It’s time to sit back, relax and enjoy a little joe…
Welcome to another rousing edition of Black Coffee, your off-beat weekly round-up of what’s been going on in the world of money and personal finance. Here’s what caught my attention over the past week…
I’m off to take part in our occasional Southern California personal finance blogger meet-up today. I look forward to them because they’re always a whole lot of fun! (And I’m not just saying that because of all the free food generously provided by Go Banking Rates either.)
Blogs I’ve Been Following This Week
The Simple Dollar - Why Get Married at All? Finances and Cohabitation. Says Trent: “If you’re cohabiting and you suddenly find all of your stuff tossed out in the yard, your options are pretty limited.” Exactly. Once the Honeybee and I got hitched, that little trick of hers went bye bye bye. Ha ha! The worst that happens to me now is I end up on the couch for a night. Or seven.

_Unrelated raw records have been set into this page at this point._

/-- R129, R141, Tables 8.4 and 10.4: a turn-on without permit completes NO_PERMIT and changes nothing; one to a forced
output completes FORCED and is recorded; a turn-on of a free load channel is recorded and waits in its bank's queue, and
completes when its gate is on; field sets likewise, with the first report after the request. -/
def Obligations.OutputCommandsComplete : Prop :=
  (∀ (s : State) (n : Fin 4096) (r : Fin 8) (x : Desc) (rest : List Desc), ReadyAtFront s n r x rest →
    (opOf x = 0x20 → ∀ k, k = fld (dw x 5) 5 0 → boundTo s.dev n k = true →
      (fld (dw x 5) 9 8 = 1 → (loadOf s.dev k).forced = false → (loadOf s.dev k).permit = false →
        ∃ t c, exec (.loadSet n r) s = .next t ∧ OnlyRing s t n r ∧ Completed s t n r x rest s.dev.out c ∧ c.status = 5) ∧
      (fld (dw x 5) 9 8 < 2 → (loadOf s.dev k).forced = true →
        ∃ t pre c, exec (.loadSet n r) s = .next t ∧ Completed s t n r x rest pre c ∧ c.status = 6 ∧
          (loadOf t.dev k).recorded = (decide (fld (dw x 5) 9 8 = 1)) ∧ (resOf t.dev k).state = .commanded) ∧
      (fld (dw x 5) 9 8 = 1 → (loadOf s.dev k).forced = false → wantOn s.dev k = true → (loadOf s.dev k).gate = true →
        ∃ t pre c, exec (.loadSet n r) s = .next t ∧ Completed s t n r x rest pre c ∧ c.status = 0 ∧
          t.dev.ldc.banks = s.dev.ldc.banks ∧ (∀ m, loadOf t.dev m = loadOf s.dev m)) ∧
      (fld (dw x 5) 9 8 = 1 → (loadOf s.dev k).forced = false → (loadOf s.dev k).permit = true →
        (loadOf s.dev k).trip = 0 → (loadOf s.dev k).restartWait = false → supplyOff s.dev k = false →
        s.dev.ldc.gateHold = false → (loadOf s.dev k).gate = false → (loadOf s.dev k).ramping = false →
        (loadOf s.dev k).shed = false → (loadOf s.dev k).slState = .off → k ∉ (bankOf s.dev (bankIdx k)).queue →
        ∃ t, exec (.loadSet n r) s = .next t ∧ (loadOf t.dev k).recorded = true ∧ (loadOf t.dev k).slState = .waiting ∧
          k ∈ (bankOf t.dev (bankIdx k)).queue ∧ (resOf t.dev k).state = .commanded ∧
          ∃ y, (ringOf t.dev n r).inflight = y :: rest ∧ y.stage = .started ∧ y.idx = x.idx)) ∧
    (opOf x = 0x22 → ∀ k, k = fld (dw x 5) 4 0 → boundTo s.dev n (40 + k) = true →
      (bit (dw x 5) 8 = true → (fieldOf s.dev k).forced = false → (fieldOf s.dev k).permit = false →
        ∃ t c, exec (.fieldSet n r) s = .next t ∧ OnlyRing s t n r ∧ Completed s t n r x rest s.dev.out c ∧ c.status = 5) ∧
      ((fieldOf s.dev k).forced = true →
        ∃ t pre c, exec (.fieldSet n r) s = .next t ∧ Completed s t n r x rest pre c ∧ c.status = 6 ∧
          (fieldOf t.dev k).recorded = bit (dw x 5) 8 ∧ (resOf t.dev (40 + k)).state = .commanded) ∧
      ((fieldOf s.dev k).forced = false → (fieldOf s.dev k).permit = true → s.dev.fio.up = true →
        groupSafe s.dev k = false → (fieldOf s.dev k).latched = 0 → quadBad s.dev k = false →
        (fieldOf s.dev k).repDrive = (!bit (dw x 5) 8) →
        ∃ t, exec (.fieldSet n r) s = .next t ∧ (fieldOf t.dev k).recorded = bit (dw x 5) 8 ∧
          (resOf t.dev (40 + k)).state = .commanded ∧
          ∃ y, (ringOf t.dev n r).inflight = y :: rest ∧ y.stage = .started ∧ y.idx = x.idx))) ∧
  (∀ (s : State) (n : Fin 4096) (r : Fin 8) (x : Desc) (rest : List Desc), AtFront s n r x rest → x.stage = .started →
    (opOf x = 0x20 → fld (dw x 5) 9 8 = 1 → (loadOf s.dev (fld (dw x 5) 5 0)).gate = true →
      ∃ t c, exec (.loadSetDone n r) s = .next t ∧ OnlyRing s t n r ∧ Completed s t n r x rest s.dev.out c ∧
        c.status = 0 ∧ c.ts = (loadOf s.dev (fld (dw x 5) 5 0)).changeTs) ∧
    (opOf x = 0x22 → x.since < s.dev.fio.reported → (fieldOf s.dev (fld (dw x 5) 4 0)).latched = 0 →
      ∃ t c, exec (.fieldSetDone n r) s = .next t ∧ OnlyRing s t n r ∧ Completed s t n r x rest s.dev.out c ∧
        c.status = 0 ∧ c.c4 = fieldStatus s.dev (fld (dw x 5) 4 0)))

Millionaire Nurse Blog – 5 Tips on Saving Money Today. Speaking of cohabitation… Leave it to a gynecologist to suggest having more sex as a way to stretch your dollar. Still, I like Dr. Dean’s thinking here! Who cares if I think the logic may be a stretch, if only a wee bit. I’d get into my reasons why, but I don’t feel like sleeping on the couch again. (Even though that’s still a vast improvement from my old cohabiting days.)
Oblivious Investor - When Should I Take Social Security Benefits? (Single Investor). For those of you who aren’t married, you may be interested in this post from Mike — whether you find yourself sleeping on the front yard or not. Once again, he takes a rather complex subject and makes it very easy to understand.
The Digerati Life – Earthquake Survival Tips & Nuclear Disaster Insurance. That’s not a typo, folks. Apparently there really is such a thing as “Nuclear Disaster Insurance.” According to my old crush, the Silicon Valley Blogger, “Your home owner’s insurance won’t cover you for nuclear related damages.” That’s too bad, because I was really counting on that in the event we ever have a nuclear war. The good news is the government’s got us covered. (Phew.) The trick, of course, is surviving long enough to collect.
And Here’s Some Other Posts You Might Enjoy…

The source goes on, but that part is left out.